Step 2: Install essential packages
pip install numpy pandas matplotlib scikit-learn
pip install torch torchvision # PyTorch (or tensorflow if you prefer)
pip install astropy # For astronomy data
pip install jupyter # For interactive development
Step 3: Verify installation
import numpy as np
import torch
import astropy
print("All imports successful!")
print(f"PyTorch version: {torch.__version__}")
print(f"CUDA available: {torch.cuda.is_available()}") # True if you have GPU
NumPy: The Foundation¶
NumPy is for numerical computing. Everything in ML uses it.
import numpy as np
# Creating arrays
a = np.array([1, 2, 3, 4, 5])
b = np.zeros((3, 3)) # 3x3 array of zeros
c = np.ones((2, 4)) # 2x4 array of ones
d = np.random.randn(100, 100) # 100x100 random values (normal distribution)

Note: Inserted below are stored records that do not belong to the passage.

-- ==== Sys2Proof/Machine/Mailbox.lean ====
section
/-! DEFINITION. Machine/Mailbox.lean: the mailboxes: the header and argument area, the doorbell, the tests of R473, objects
and their order, ranking, completion, the hardware watchdog, forwarding to another member (16 R388 to R412). -/
namespace Sys2Proof.Machine

/-- The mailbox state beside the registers changed. -/
def State.mbxUpd (s : State) (f : Mbx → Mbx) : State := { s with mbx := f s.mbx }

/-- The commands not done changed. -/
def State.cmdsUpd (s : State) (f : List Cmd → List Cmd) : State := { s with cmds := f s.cmds }

/-! ## Places (16 Tables 16-1 and 16-2)

A mailbox is numbered 0 to 3 for the host mailboxes, 4 for the board controller's, 5 for the peer mailbox, and 8 + c for
the slot of context c; the slot of context 0 is host mailbox 0. -/

/-- The mailbox itself: context 0's slot is host mailbox 0. -/
def mbxId (mb : Nat) : Nat := if mb = 8 then 0 else mb

/-- Where a mailbox's buffer begins. -/
def mbxBase (mb : Nat) : Nat := if mb < 8 then Adr.MBX_CMD mb else Adr.MBXS_CMD (mb - 8)

/-- A header field of a mailbox. -/
def mbxField (mb off hi lo : Nat) : Field := ⟨mbxBase mb + off, hi, lo⟩

/-- MBX_STATUS.STATE. -/
def mbxState (mb : Nat) : Field := mbxField mb 0x0C 2 0

/-- MBX_STATUS.LONG. -/
def mbxLong (mb : Nat) : Field := mbxField mb 0x0C 5 5

/-- PENDING or RUNNING. -/
def mbxBusy (s : State) (mb : Nat) : Bool := s.get (mbxState mb) == 1 || s.get (mbxState mb) == 2

/-- The context of a mailbox's issuer: that of a slot, otherwise the physical function. -/
def mbxCtx (mb : Nat) : Nat := mb - 8

/-- A byte of the registers and buffers. -/
def byteAt (s : State) (a : Nat) : Byte := BitVec.ofNat 8 ((s.word (a - a % 4)).toNat / 2 ^ (8 * (a % 4)))

/-- A byte replaced. -/
def setByte (a : Nat) (b : Byte) (s : State) : State :=
  s.setWord (a - a % 4) (BitVec.ofNat 32 (withBits (s.word (a - a % 4)).toNat (8 * (a % 4) + 7) (8 * (a % 4)) b.toNat))

/-- Bytes written from an address on. -/
def putArea : Nat → List Byte → State → State
  | _, [], s => s
  | a, b :: bs, s => putArea (a + 1) bs (setByte a b s)

/-- `n` bytes of the argument and result area. -/
def mbxArea (s : State) (mb n : Nat) : List Byte := (List.range n).map fun i => byteAt s (mbxBase mb + 0x20 + i)

/-! ## The command set (16 Tables 16-5 to 16-12) -/

/-- Query, go, stop, mode. -/
inductive Kind where
  | q | g | s | m
deriving DecidableEq, Repr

# Array operations (element-wise)
x = np.array([1, 2, 3])
y = np.array([4, 5, 6])
print(x + y) # [5, 7, 9]
print(x * y) # [4, 10, 18]
print(x ** 2) # [1, 4, 9]
print(np.sqrt(x)) # [1.0, 1.414, 1.732]
# Statistics
data = np.random.randn(1000)
print(np.mean(data)) # ~0
print(np.std(data)) # ~1
print(np.max(data)) # ~3
print(np.min(data)) # ~-3
# Reshaping
image = np.random.randn(256, 256) # 2D image
flat = image.reshape(-1) # Flatten to 1D: 65536 elements
back = flat.reshape(256, 256) # Back to 2D
# Slicing
arr = np.array([[1, 2, 3], [4, 5, 6], [7, 8, 9]])
print(arr[0, :]) # First row: [1, 2, 3]
print(arr[:, 1]) # Second column: [2, 5, 8]
print(arr[1:, 1:]) # Bottom-right: [[5, 6], [8, 9]]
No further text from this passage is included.